4.3 Toxicity and brand safety

COMPETITOR_NAMES = ["CompetitorA", "RivalCorp"]

def check_brand_safety(response: str) -> list[str]:
    issues = []
    if is_harmful(response):
        issues.append("harmful_content")
    for name in COMPETITOR_NAMES:
        if name.lower() in response.lower():
            issues.append(f"competitor_mention:{name}")
    return issues

4.4 Structured output validation

If the response must conform to a schema:

from pydantic import BaseModel, ValidationError

class AnswerSchema(BaseModel):
    answer: str
    confidence: float  # 0–1
    sources: list[str]

try:
    validated = AnswerSchema.model_validate_json(llm_json_response)
except ValidationError as e:
    # Retry with correction prompt or return error
    ...

5. Composing a Guardrail Pipeline

class GuardedRAGPipeline:
    def __init__(self, rag, llm):
        self.rag = rag
        self.llm = llm

    def run(self, query: str, user_id: str) -> dict:
        # --- Input guardrails ---
        if len(query) > 2000:
            return {"error": "Query too long"}
        if detect_injection(query):
            return {"error": "Potential prompt injection detected"}
        if is_harmful(query):
            return {"error": "Query violates usage policy"}
        query = anonymise_query(query)

        # --- RAG pipeline ---
        chunks = self.rag.retrieve(query, user_id=user_id)  # ACL-filtered
        # Sanitise retrieved content
        safe_chunks = [c for c in chunks if not detect_injection(c.text)]
        response = self.rag.generate(query, safe_chunks)

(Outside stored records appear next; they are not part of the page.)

-- ==== Sys2Proof/Machine/Classify.lean ====
section
/-! DEFINITION. Classification (chapter 5, R114 to R131): exact-match stages, the ACL TCAM, the merge of decisions, and the ACL
table's commands. An ACL entry is one number: value [319:0], mask [639:320], result [735:640], PRIORITY [755:736], markers
[761:756], VALID [762]; entry `i` of table 0 of ACL is physical index `i`. -/
namespace Sys2Proof.Machine

/-! ## The ACL TCAM -/

/-- Fields of an ACL entry (R120). -/
def aclValue (e : Nat) : Nat := bits e 0 320
def aclMask (e : Nat) : Nat := bits e 320 320
def aclResult (e : Nat) : Nat := bits e 640 96
def aclPrio (e : Nat) : Nat := bits e 736 20
def aclMarks (e : Nat) : Nat := bits e 756 6
def aclValid (e : Nat) : Bool := bit e 762

/-- An ACL entry from its parts. -/
def mkAcl (value mask res prio marks : Nat) : Nat :=
  value % 2 ^ 320 + mask % 2 ^ 320 * 2 ^ 320 + res % 2 ^ 96 * 2 ^ 640 + prio % 2 ^ 20 * 2 ^ 736 + marks % 64 * 2 ^ 756 + 2 ^ 762

/-- The ACL entry at a physical index. -/
def State.acl (s : State) (i : Nat) : Nat := s.tbl Pg.ACL 0 i

/-- The listed ACL entries, by ascending physical index. -/
def State.aclAll (s : State) : List (Nat × Nat) :=
  let lo := tkey Pg.ACL 0 0
  ((s.tbls.filter fun e => lo ≤ e.1 && e.1 < lo + 131072).map fun e => (e.1 - lo, e.2)).filter fun e => aclValid e.2

/-- The entry that wins a search: among the matching visible entries of the banks in the mask the highest PRIORITY, then
the lowest index (R121). -/
def State.aclSearch (s : State) (mask rank key : Nat) (excl : Option Nat := none) : Option (Nat × Nat) :=
  let hits := s.aclAll.filter fun e =>
    some e.1 != excl && bit mask (e.1 / 4096) && s.visible rank (aclMarks e.2) && (key &&& aclMask e.2) == (aclValue e.2 &&& aclMask e.2)
  hits.foldl (fun (b : Option (Nat × Nat)) e =>
    match b with
    | none => some e
    | some x => if aclPrio x.2 < aclPrio e.2 then some e else b) none

/-- The key of an ACL profile: the profile number, then its slots (R120). -/
def State.aclKey (s : State) (old : Bool) (prof : Nat) (k : KeySrc) : Nat :=
  prof % 16 * 2 ^ 316 + buildKey (k.field (s.udf old)) 316 (s.slots old (Rg.ACL_PROF_SLOTS prof 0) 4)

/-- Whether an ACL entry's shadow is lost. -/
def State.aclShadowBad (s : State) (i : Nat) : Bool :=
  (List.range 6).any fun j => s.badWord Pg.ACL (i / 4096) (i % 4096 * 8 + j)

/-- The result of one ACL search of a profile for a packet; no match gives a permit with no valid field (R121). A winning
row that fails parity is checked against its shadow: with the shadow lost the row does not match, and a rewrite is
requested (R305). -/
def State.aclRun (s : State) (old : Bool) (rank prof : Nat) (k : KeySrc) : State × Nat :=
  let mask := s.vrd old (Rg.ACL_PROF_BANKS prof)
  let key := s.aclKey old prof k
  match s.aclSearch mask rank key with
  | none => (s, 0)
  | some e =>
    if k.upset = some e.1 ∧ s.aclShadowBad e.1 then
      let s1 := (s.touch Pg.ACL 2 (e.1 / 4096) ((List.range 6).map (e.1 % 4096 * 8 + ·))).rwRequest 2 (e.1 / 4096) (e.1 % 4096 * 8)
      (s1, ((s1.aclSearch mask rank key (some e.1)).map fun x => aclResult x.2).getD 0)
    else (s, aclResult e.2)

/-! ## The merge -/

/-- A forwarding decision and its code: 0 CONTINUE, 1 DROP, 2 PUNT. -/
abbrev Fwd := Nat × Nat

/-- The most severe decision wins; among PUNTs the later stage's code (R123). -/
def mergeFwd (a b : Fwd) : Fwd := if a.1 = 1 then a else if b.1 = 1 then b else if b.1 = 2 then b else a

/-- FWD of a result: 0b11 is treated as DROP (R118, R123). -/
def fwdOf (x code : Nat) : Fwd := (if x = 3 then 1 else x, code)

/-- A colour of a result: 0b11 is treated as red. -/
def colorOf (x : Nat) : Nat := if x = 3 then 2 else x

/-- What classification has found for a packet so far (R123). -/
structure Cls where
  fwd : Fwd
  vrf : Nat
  cls : Nat
  prof : Nat
  tc : Nat
  color : Nat := 0
  pol : Nat := 0
  polEn : Bool := false
  feats : Nat := 0
  apf : Nat := 0
  mir : Nat := 0
  mirEn : Bool := false
  fc : Nat := 0
  fcEn : Bool := false
  sample : Bool := false
deriving DecidableEq, Repr

/-- A classification result applied (R118). -/
def Cls.em (c : Cls) (r : Nat) : Cls :=
  { c with
    fwd := mergeFwd c.fwd (fwdOf (bits r 34 2) (bits r 36 8))
    vrf := if bit r 13 then bits r 80 16 else c.vrf
    cls := if bit r 12 then bits r 68 12 else c.cls
    pol := if bit r 11 then bits r 49 19 else c.pol
    polEn := c.polEn || bit r 11
    tc := if bit r 10 then bits r 46 3 else c.tc
    color := if bit r 9 then colorOf (bits r 44 2) else c.color
    prof := if bit r 8 then bits r 14 4 else c.prof
    feats := c.feats ||| bits r 18 16 }

/-- An ACL result applied (R123). -/
def Cls.acl (c : Cls) (r : Nat) : Cls :=
  { c with
    fwd := mergeFwd c.fwd (fwdOf (bits r 94 2) (bits r 86 8))
    tc := if bit r 82 then bits r 83 3 else c.tc
    color := if bit r 79 then colorOf (bits r 80 2) else c.color
    pol := if bit r 59 then bits r 60 19 else c.pol
    polEn := c.polEn || bit r 59
    mir := if bit r 53 then bits r 54 5 else c.mir
    mirEn := c.mirEn || bit r 53
    sample := c.sample || bit r 52
    fc := if bit r 27 then bits r 28 24 else c.fc
    fcEn := c.fcEn || bit r 27
    apf := c.apf ||| bits r 19 8 }

/-- The profile of a packet (R117). -/
def State.profOf (s : State) (old : Bool) (port : Nat) (hv : List Hdr) : Nat :=
  let a := Rg.CLASS_PORT_CFG port
  match (hv.dropWhile fun h => h.layer == 0 && (h.cls == 1 || h.cls == 2)).head? with
  | some h =>
    if h.cls = 4 then s.vf old a Fd.CLASS_PORT_CFG_PROF_IP4
    else if h.cls = 5 then s.vf old a Fd.CLASS_PORT_CFG_PROF_IP6
    else if h.cls = 3 then s.vf old a Fd.CLASS_PORT_CFG_PROF_MPLS
    else s.vf old a Fd.CLASS_PORT_CFG_PROF_L2
  | none => s.vf old a Fd.CLASS_PORT_CFG_PROF_L2

/-- One exact-match stage: stage 0 is lookup A, 1 is lookup B (R117 to R119). -/
def State.emStage (s : State) (old : Bool) (rank prof stage : Nat) (k : KeySrc) (c : Cls) : State × Cls :=
  let a := Rg.CLASS_PROF_CTL prof
  let en := s.vf old a (if stage = 0 then Fd.CLASS_PROF_CTL_EN_A else Fd.CLASS_PROF_CTL_EN_B) == 1
  let t := s.vf old a (if stage = 0 then Fd.CLASS_PROF_CTL_TABLE_A else Fd.CLASS_PROF_CTL_TABLE_B)
  let miss := s.vf old a (if stage = 0 then Fd.CLASS_PROF_CTL_MISS_A else Fd.CLASS_PROF_CTL_MISS_B)
  let missCnt := if stage = 0 then Rg.CLASS_MISS_A_CNT else Rg.CLASS_MISS_B_CNT
  let hitCnt := if stage = 0 then Rg.CLASS_HIT_A_CNT else Rg.CLASS_HIT_B_CNT
  if !en then (s.bump missCnt, c) else
  let key := buildKey ({ k with vrf := c.vrf, cls := c.cls }.field (s.udf old)) 128
    (s.slots old (Rg.CLASS_PROF_SLOTS prof (2 * stage)) 2)
  let (s1, r) := s.exmLookup t rank (key / 2 ^ (128 - (s.exm t).keyBits))
  match r with
  | some x => (s1.bump hitCnt, c.em x)
  | none => (s1.bump missCnt, { c with fwd := mergeFwd c.fwd (fwdOf miss (s.vf old a Fd.CLASS_PROF_CTL_MISS_PUNT_CODE)) })

/-- One ingress ACL search, `n` = 0 or 1, with what it counts (R122, R123). -/
def State.aclStage (s : State) (old : Bool) (rank prof n : Nat) (k : KeySrc) (c : Cls) : State × Cls :=
  let (s1, r) := s.aclRun old rank prof { k with vrf := c.vrf, cls := c.cls }
  let f := bits r 94 2
  ((s1.bumpIf (f == 1 || f == 3) (if n = 0 then Rg.ACL_DENY_CNT0 else Rg.ACL_DENY_CNT1)).bumpIf (f == 2) Rg.ACL_PUNT_CNT, c.acl r)

/-- The merged result after the ACL stage counted (CLASS counters). -/
def State.classCount (s : State) (c : Cls) : State :=
  (s.bumpIf (c.fwd.1 == 1) Rg.CLASS_DROP_CNT).bumpIf (c.fwd.1 == 2) Rg.CLASS_PUNT_CNT

/-- Classification of an ingress packet from its parse (R114, R117 to R123). -/
def State.classify (s : State) (old : Bool) (rank : Nat) (k : Pkt) (p : Parsed) (upset : Option Nat) : State × Cls :=
  let port := k.md.lport
  let src : KeySrc := ⟨window k.bytes, p.hv, p.frag, p.exc, port, 0, 0, upset⟩
  let pc := Rg.ACL_PORT_CFG port
  let c0 : Cls := {
    fwd := s.excAct old p.exc
    vrf := s.vf old (Rg.CLASS_PORT_DEF port) Fd.CLASS_PORT_DEF_DEF_VRF
    cls := s.vf old (Rg.CLASS_PORT_DEF port) Fd.CLASS_PORT_DEF_DEF_CLASS_ID
    prof := s.vf old pc Fd.ACL_PORT_CFG_ING0_PROF
    tc := k.md.tc }
  let prof := s.profOf old port p.hv
  let (s1, c1) := s.emStage old rank prof 0 src c0
  let (s2, c2) := s1.emStage old rank prof 1 src c1
  let (s3, c3) := if s2.vf old pc Fd.ACL_PORT_CFG_ING0_EN = 1 then s2.aclStage old rank c2.prof 0 src c2 else (s2, c2)
  -- both searches use the keys of clock 164, so ACL1 sees VRF and CLASS_ID as lookup B left them; no ACL result changes them
  let (s4, c4) := if s3.vf old pc Fd.ACL_PORT_CFG_ING1_EN = 1 then
    s3.aclStage old rank (s3.vf old pc Fd.ACL_PORT_CFG_ING1_PROF) 1 src c3 else (s3, c3)
  (s4, c4)

/-! ## ACL table commands (R124, R126) -/

/-- ACL_USED of a physical index's group changed by one. -/
def State.aclUsed (s : State) (i : Nat) (up : Bool) : State :=
  let a := if i < 65536 then Rg.ACL_USED0 else Rg.ACL_USED1
  s.setF a Fd.ACL_USED0_USED (if up then s.f a Fd.ACL_USED0_USED + 1 else s.f a Fd.ACL_USED0_USED - 1)

/-- An ACL entry written, its shadow's words with it. -/
def State.aclPut (s : State) (i v : Nat) : State := (s.setTbl Pg.ACL 0 i v).wroteWords Pg.ACL (i / 4096) (i % 4096 * 8) 6

/-- An ACL entry freed. -/
def State.aclFree (s : State) (i : Nat) : State := (s.aclPut i 0).aclUsed i false

/-- The value of the mask registers. -/
def State.aclMaskRegs (s : State) : Nat := (List.range 10).foldl (fun a j => a + s.rd (Rg.ACL_MASK j) * 2 ^ (32 * j)) 0

/-- WRITE (R126, R129). A write of VALID = 0 frees an entry that may be replaced. -/
def State.aclWrite (s : State) (i data : Nat) : State × TblAns :=
  let ver := s.versioned
  let e := s.acl i
  let valid := bit data (416 + 31)
  let new (m : Nat) := mkAcl (data % 2 ^ 320) s.aclMaskRegs (bits data 320 96) (bits data 416 20) m
  if ver && aclValid e && !s.addedNow (aclMarks e) then (s, ans stOccupied)
  else if ver && !s.classLogRoom 1 && (valid || aclValid e) then (s.classLogRefuse, ans stLogFull)
  else
    let s1 := if valid then (if aclValid e then s else s.aclUsed i true).aclPut i (new (if ver then s.addMark else 0))
      else if aclValid e then s.aclFree i else s
    (if ver && (valid || aclValid e) then s1.classLogAdd 0 i else s1, ans stOk)

/-- One entry deleted (R126). -/
def State.aclDelete (s : State) (i : Nat) : State :=
  if !s.versioned then s.aclFree i else
  let e := s.acl i
  let s1 := s.classLogAdd 0 i
  if s.addedNow (aclMarks e) then s1.aclFree i else s1.aclPut i (setBits e 756 6 (s.delMark (aclMarks e)))

/-- MOVE (R124): the copy keeps its markers, and its log records follow it. -/
def State.aclMove (s : State) (i j : Nat) : State × TblAns :=
  if !aclValid (s.acl i) then (s, ans stNotFound)
  else if 131072 ≤ j then (s, ans stBadAddr)
  else if aclValid (s.acl j) then (s, ans stOccupied)
  else ((((s.aclUsed j true).aclPut j (s.acl i)).aclFree i).classLogMove 0 i j, { st := stOk, moves := 1 })

/-- TBL_DATA as a READ returns an entry. -/
def aclShow (e : Nat) : Nat :=
  aclValue e + aclResult e * 2 ^ 320 + (b2n (aclValid e) * 2 ^ 31 + aclMarks e * 2 ^ 25 + aclPrio e) * 2 ^ 416

/-- READ: the mask is returned in ACL_MASK0–9. -/
def State.aclRead (s : State) (i : Nat) : State × TblAns :=
  let (s1, ok) := s.readWords Pg.ACL 2 (i / 4096) (i % 4096 * 8) 6
  if !ok then (s1.draw, { st := stUncorr, data := some (s1.freeVal 512) }) else
  let e := s1.acl i
  ((List.range 10).foldl (fun t j => t.wr (Rg.ACL_MASK j) (bits (aclMask e) (32 * j) 32)) s1, { st := stOk, data := some (aclShow e) })

/-- The index that a search of the current version hits, in TBL_DATA0 (R124). -/
def State.aclCmdSearch (s : State) (prof data : Nat) : State × TblAns :=
  match s.aclSearch (s.rd (Rg.ACL_PROF_BANKS prof)) rkCur (prof * 2 ^ 316 + data % 2 ^ 316) with
  | none => (s, ans stNotFound)
  | some e => (s, { st := stOk, data := some (setBits data 0 32 e.1) })

/-- FLUSH of the banks named in TBL_DATA0 (R126). -/
def State.aclFlush (s : State) (data : Nat) : State × TblAns :=
  let is := (s.aclAll.filter fun e => bit data (e.1 / 4096) && s.visible rkStaged (aclMarks e.2)).map (·.1)
  if s.versioned && !s.classLogRoom is.length then (s.classLogRefuse, ans stLogFull)
  else (is.foldl (fun t i => t.aclDelete i) s, ans stOk)

/-- A command of the ACL page. -/
def State.aclCmd (s : State) (op addr data : Nat) : State × TblAns :=
  let i := addr % 2 ^ 17
  let off := !s.domOn 0 (26 + i / 65536)
  if op = 3 then (s, ans stUnsupported)
  else if s.versioned && !s.stageOpen && [2, 4, 5, 7].contains op then s.lateTbl
  else if off && [1, 2, 4, 5].contains op then (s, ans stNotAllowed)
  else match op with
    | 1 => s.aclRead i
    | 2 => s.aclWrite i data
    | 4 =>
      let e := s.acl i
      if !aclValid e ∨ (s.versioned ∧ !s.visible rkStaged (aclMarks e)) then (s, ans stNotFound)
      else if s.versioned && !s.classLogRoom 1 then (s.classLogRefuse, ans stLogFull)
      else (s.aclDelete i, ans stOk)
    | 5 => if s.domOn 0 (26 + data % 2 ^ 17 / 65536) then s.aclMove i (data % 2 ^ 17) else (s, ans stNotAllowed)
    | 6 => s.aclCmdSearch (bits addr 17 4) data
    | 7 => s.aclFlush data
    | _ => (s, ans stUnsupported)

/-- One logged ACL entry walked (R127). -/
def State.aclWalk (s : State) (i : Nat) : State :=
  let e := s.acl i
  if !aclValid e then s else
  match s.walkMark (aclMarks e) with
  | none => s.aclFree i
  | some m => s.aclPut i (setBits e 756 6 m)

/-! ## Change-log walk -/

/-- The classification walk ends: every logged entry has its ADD cleared or is freed (R127). -/
def State.classWalkDone (s : State) : State :=
  if !s.fb Rg.CLASS_LOG_STAT Fd.CLASS_LOG_STAT_CLEANUP then s else
  let s1 := s.classWalk.reverse.foldl (fun t e => if e.1 = 0 then t.aclWalk e.2 else t.exmWalk (e.1 - 1) e.2) s
  ((({ s1 with classWalk := [] }.setF Rg.CLASS_LOG_STAT Fd.CLASS_LOG_STAT_CLEANUP 0).classLogStat)).setInt Pg.CLASS Ib.CLASS_CLEANUP_DONE

/-- CLASS_LOG_WALK_DONE (R127). -/
def execClassLogWalkDone (s : State) : Out := .next s.classWalkDone

end Sys2Proof.Machine
end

        # --- Output guardrails ---
        groundedness = check_groundedness(response, safe_chunks, self.llm)
        if groundedness == "no":
            return {"error": "Could not find a reliable answer in the knowledge base"}
        issues = check_brand_safety(response)
        if issues:
            return {"error": f"Response blocked: {issues}"}
        response = scrub_pii_from_response(response)

        return {"answer": response, "groundedness": groundedness}

6. Latency vs Safety Trade-offs

Every guardrail adds latency. Prioritise:

Check Cost Must-have?
Token limit ~0 ms Yes
Injection pattern regex ~0 ms Yes
PII detection (Presidio) ~5–20 ms Depends on domain
Toxicity (classifier) ~20–100 ms Yes for public-facing
Groundedness (LLM-as-judge) ~300–1000 ms Only for high-stakes answers
Output PII scrub ~5–20 ms Yes if user data is indexed

Strategies for reducing overhead: - Run input and output checks in parallel where possible - Use lightweight classifiers for first-pass; escalate to LLM only for borderline cases - Cache guardrail results for identical or very similar inputs

Key tools: Llama Guard (Meta), Guardrails AI (guardrails-ai), NeMo Guardrails (NVIDIA), Microsoft Presidio (PII), OpenAI Moderation API.